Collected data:
-- ==== Sys2Proof/Machine/Xcvr.lean ====
section
/-! DEFINITION. Machine/Xcvr.lean: transceivers: the identity buses (R111, R112) and the module sideband chain (R113, R114). -/

namespace Sys2Proof.Machine

namespace State

def cage (s : State) (c : Nat) : Cage := Tbl.get Cage.init s.side.cages c
def onSide (s : State) (f : Sideband → Sideband) : State := { s with side := f s.side }

/-! ### Identity buses (R111) -/

/-- The lines of bus `k` are released: no port of the part is on it. -/
def idbReleased (s : State) (k : Nat) : Bool := decide (s.nPorts ≤ 16 * k)

/-- The switch of the bus of port `n` leads to its cage, channel n mod 16. -/
def idbSelect (s : State) (n : Nat) : State :=
  if s.idbReleased (n / 16) then s else s.emit (.idbWrite (n / 16) 0x70 [BitVec.ofNat 8 (0x10 + n % 16)])

/-- Every channel of it is deselected. -/
def idbDeselect (s : State) (n : Nat) : State := if s.idbReleased (n / 16) then s else s.emit (.idbWrite (n / 16) 0x70 [0x00])

/-- Bytes of page 0xA0 (0) or 0xA2 (1) of the selected cage are read, `bytes` of them from byte `first` (R112). -/
def idbRead (s : State) (n page first bytes : Nat) : State :=
  if s.idbReleased (n / 16) then s else s.emit (.idbRead (n / 16) (0x50 + page) first bytes)

/-- TX_DISABLE of a port (R114). -/
def txDisabled (s : State) (n : Nat) : Bool :=
  let st := s.fgetN .PRT_STS_STATE n
  decide (s.nPorts ≤ n) || st == 0 || st == 9 || field (s.port (.root n)).cfg 4 4 == 0 || field (s.port (.root n)).cfg 7 7 != 0 ||
    s.flagN .PRT_STS_TX_FAULT n

/-- All TX_DISABLE outputs. -/
def txDisableWord (s : State) : DWord := BitVec.ofNat 64 (((upto 64).map fun n => if s.txDisabled n then 2 ^ n else 0).foldl (· + ·) 0)

end State

/-- A cage after one good scan: equal scans counted, the run restarting where the bit changed. -/
def Cage.scan (c : Cage) (modAbs los txFault : Bool) : Cage where
  modAbs := modAbs
  modAbsRun := if modAbs = c.modAbs then min 1000 (c.modAbsRun + 1) else 1
  los := los
  losRun := if los = c.los then min 3 (c.losRun + 1) else 1
  txFault := txFault
  txFaultRun := if txFault = c.txFault then min 3 (c.txFaultRun + 1) else 1

/-- The 256 bits of MSC_DO as they are sent, bit 255 first: TX_DISABLE of cage c at bit 4c, 0 elsewhere (R113, Table 3.14). -/
def mscBits (tx : DWord) : List Bool := (upto 256).map fun i => (255 - i) % 4 == 0 && tx.getLsbD ((255 - i) / 4)

/-- What a scan finds: bit `b` of `bits` arrived on edge `b` (Table 3.14). A scan with a CHAIN bit of 1, whichever it is, counts as bad; while
MSC_FAULT is 1, and already in the first bad scan, inputs and outputs are held (log entry 90). -/
def State.scanned (s : State) (bits : Nat) : State :=
  if (upto 64).any fun c => nfield bits (4 * c + 3) (4 * c + 3) == 1 then
    s.onSide fun x => { x with chainBad := min 2 (x.chainBad + 1), chainGood := 0 }
  else
    let s1 := s.onSide fun x => { x with chainBad := 0, chainGood := min 16 (x.chainGood + 1) }
    if s1.side.fault then s1
    else s1.onSide fun x => { x with
      txDisable := s1.txDisableWord
      cages := (upto 64).map fun c => (c, (s1.cage c).scan (nfield bits (4 * c) (4 * c) == 1)
        (nfield bits (4 * c + 1) (4 * c + 1) == 1) (nfield bits (4 * c + 2) (4 * c + 2) == 1)) }

/-- One scan of the chain: MSC_LD pulses, and the outputs are shifted out while the inputs come in (R113). -/
def execSidebandScan (bits : Nat) (s : State) : Host.Outcome State Fault Refusal :=
  let s1 := s.scanned bits
  .next (s1.emit (.msc (mscBits s1.side.txDisable)))

/-- The transceiver of a port goes, or faults: any state but DISABLED moves to DISCONNECTED with XCVR (Table 3.11). -/
def State.xcvrGone (s : State) (n : Nat) : State :=
  let p := PortId.root n
  let st := s.portState p
  if st = 0 ∨ field (s.port p).cfg 4 4 = 0 then s.change p [.PRT_CHG_XCVR]
  else s.disconnect p (if hasLink st ∨ (s.link (.port p)).up then [.PRT_CHG_DISCONNECT, .PRT_CHG_XCVR] else [.PRT_CHG_XCVR])

/-- A change of MOD_ABS after 1,000 equal scans is accepted: presence, or removal, which also ends a latched TX_FAULT (R114). -/
def execModAbsChange (n : Nat) (s : State) : Host.Outcome State Fault Refusal :=
  let c := s.cage n
  if n < s.nPorts ∧ 1000 ≤ c.modAbsRun ∧ s.flagN .PRT_STS_XCVR_PRESENT n = c.modAbs then
    let s1 := (s.fsetN .PRT_STS_XCVR_PRESENT n (bit (!c.modAbs))).onPort (.root n) fun x => { x with identDone := false, reading := false }
    if c.modAbs then
      .next ((((s1.fsetN .PRT_STS_TX_FAULT n 0).fsetN .PRT_STS_XCVR_RATED n 0).fsetN .PRT_STS_CAL_OK n 0).xcvrGone n)
    else .next (s1.change (.root n) [.PRT_CHG_XCVR])
  else .next s

/-- LOS as three equal scans have it; on a port with a cage LOS = 0 is the detection of a signal (R114). -/
def State.losAccept (s : State) (n : Nat) (los : Bool) : State :=
  let s1 := s.fsetN .PRT_STS_LOS n (bit los)
  if !los && field (s.port (.root n)).cfg 4 4 != 0 then s1.signalSeen (.root n) else s1

/-- A change of LOS or TX_FAULT after three equal scans is accepted; TX_FAULT is latched (R114). -/
def execLosTxFaultAccept (n : Nat) (s : State) : Host.Outcome State Fault Refusal :=
  let c := s.cage n
  if n < s.nPorts then
    let s1 := if 3 ≤ c.losRun then s.losAccept n c.los else s
    if 3 ≤ c.txFaultRun ∧ c.txFault ∧ s1.flagN .PRT_STS_TX_FAULT n = false then
      .next ((s1.fsetN .PRT_STS_TX_FAULT n 1).xcvrGone n)
    else .next s1
  else .next s

/-- MSC_FAULT on every port, with XCVR on every present one; or its end after 16 good scans (R114). -/
def execMscFault (s : State) : Host.Outcome State Fault Refusal :=
  if 2 ≤ s.side.chainBad ∧ ¬ s.side.fault then
    let s1 := s.onSide fun x => { x with fault := true }
    .next ((upto s1.nPorts).foldl (fun s n => (s.fsetN .PRT_STS_MSC_FAULT n 1).change (.root n) [.PRT_CHG_XCVR]) s1)
  else if 16 ≤ s.side.chainGood ∧ s.side.fault then
    let s1 := s.onSide fun x => { x with fault := false }
    .next ((upto s1.nPorts).foldl (fun s n => s.fsetN .PRT_STS_MSC_FAULT n 0) s1)
  else .next s

/-! ### Identification (R112) -/

/-- Identification starts 300 ms after presence was accepted: the cage's channel is selected and page 0xA0 read. -/
def execXcvrIdentify (n : Nat) (s : State) : Host.Outcome State Fault Refusal :=
  if decide (n < s.nPorts) && s.flagN .PRT_STS_XCVR_PRESENT n && field (s.port (.root n)).cfg 4 4 != 0 &&
      !(s.port (.root n)).identDone then
    .next ((((s.onPort (.root n) fun x => { x with reading := true }).idbSelect n).idbRead n 0 0 128))
  else .next s

/-- Bytes 0–127 of page 0xA0 identify a transceiver. -/
def identOk (b : List Byte) : Bool :=
  (b.head?.map BitVec.toNat) == some 3 &&
  (b.drop 63).head?.map BitVec.toNat == some (((b.take 63).map BitVec.toNat).foldl (· + ·) 0 % 256)

/-- Page 0xA0 is read: identified, rated, calibration block (R60, R112). Identification ends, after page 0xA2 where byte 92 says that there is one; for it
the channel is selected again, as another cage of the bus may have been served meanwhile. -/
def State.identify (s : State) (n : Nat) (b : List Byte) : State :=
  let ok := identOk b
  let more := nfield (leNat (Sys2Proof.slice 92 1 b)) 6 6 == 1
  let rate := leNat (Sys2Proof.slice 12 1 b)
  let cal := Sys2Proof.slice 96 16 b
  let s1 := ((s.fsetN .PRT_STS_XCVR_RATED n (bit (ok && decide (55 ≤ rate)))).fsetN .PRT_STS_CAL_OK n (bit (ok && calOk cal))).onPort
    (.root n) fun x => { x with identDone := !more, reading := more, cal := cal }
  if more then (s1.idbSelect n).idbRead n 1 0 128 else (s1.idbDeselect n).change (.root n) [.PRT_CHG_XCVR]

/-- The diagnostics of a cage, which pass to the health monitor (R112). -/
def State.diagTake (s : State) (n : Nat) (b : List Byte) : State := s.onHlt fun h => { h with diags := Tbl.put h.diags n b }

/-- Page 0xA2 is read, and identification ends: with its diagnostics, or, where it does not answer, unidentified and not rated (R112). -/
def State.identify2 (s : State) (n : Nat) (data : HostRead) : State :=
  let s1 := match data with
    | .ok b => (s.onPort (.root n) fun x => { x with identDone := true, reading := false }).diagTake n (Sys2Proof.slice 96 10 b)
    | .failed => ((s.fsetN .PRT_STS_XCVR_RATED n 0).fsetN .PRT_STS_CAL_OK n 0).onPort (.root n) fun x => { x with
        identDone := true, reading := false, cal := [] }
  (s1.idbDeselect n).change (.root n) [.PRT_CHG_XCVR]

/-- A read on an identity bus ends with the page's bytes, or fails after three attempts (R112). Page 0xA0 identifies the
transceiver while its identification runs; a page that XCVR_READ waits for is written to its buffer (R197). -/
def execIdentityBusReadDone (n page : Nat) (data : HostRead) (s : State) : Host.Outcome State Fault Refusal :=
  let b : List Byte := match data with
    | .ok b => b
    | .failed => []
  let s1 := if (s.port (.root n)).reading && page == 0 then s.identify n b
    else if (s.port (.root n)).reading && page == 1 then s.identify2 n data
    else s
  if (s1.port (.root n)).xcvrRead = some page then
    let s2 := (s1.onPort (.root n) fun x => { x with xcvrRead := none }).idbDeselect n
    let mine : CmdRec → Bool := fun c => c.op == 0x21 && c.arg == n && c.status.isNone
    match data with
    | .ok b =>
      .next (((s2.cmds.filter mine).foldl (fun s c =>
        s.emits (confirmed (match c.slice with
          | some k => (s.slice k).pasid
          | none => 0) (cmdArg2 c.bytes) (b.take 256))) s2).cmdsDone mine stOk 256)
    | .failed => .next (s2.cmdsDone mine stNoResponse 0)
  else .next s1

/-- The diagnostics of a cage, bytes 96–105 of page 0xA2, as read once per second (R112). -/
def execXcvrDiagRead (n : Nat) (data : List Byte) (s : State) : Host.Outcome State Fault Refusal :=
  if decide (n < s.nPorts) && field (s.port (.root n)).cfg 4 4 != 0 && s.flagN .PRT_STS_XCVR_PRESENT n then
    .next ((((s.idbSelect n).idbRead n 1 96 10).idbDeselect n).diagTake n (data.take 10))
  else .next s

end Sys2Proof.Machine
end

## [What the task asks]
There is a run of lines above from the one with "Bytes of page" to the one with "let st := s.fgetN .PRT_STS_STATE n"; print exactly that run, both ends included, and nothing else.

## [Solution]
/-- Bytes of page 0xA0 (0) or 0xA2 (1) of the selected cage are read, `bytes` of them from byte `first` (R112). -/
def idbRead (s : State) (n page first bytes : Nat) : State :=
  if s.idbReleased (n / 16) then s else s.emit (.idbRead (n / 16) (0x50 + page) first bytes)

/-- TX_DISABLE of a port (R114). -/
def txDisabled (s : State) (n : Nat) : Bool :=
  let st := s.fgetN .PRT_STS_STATE n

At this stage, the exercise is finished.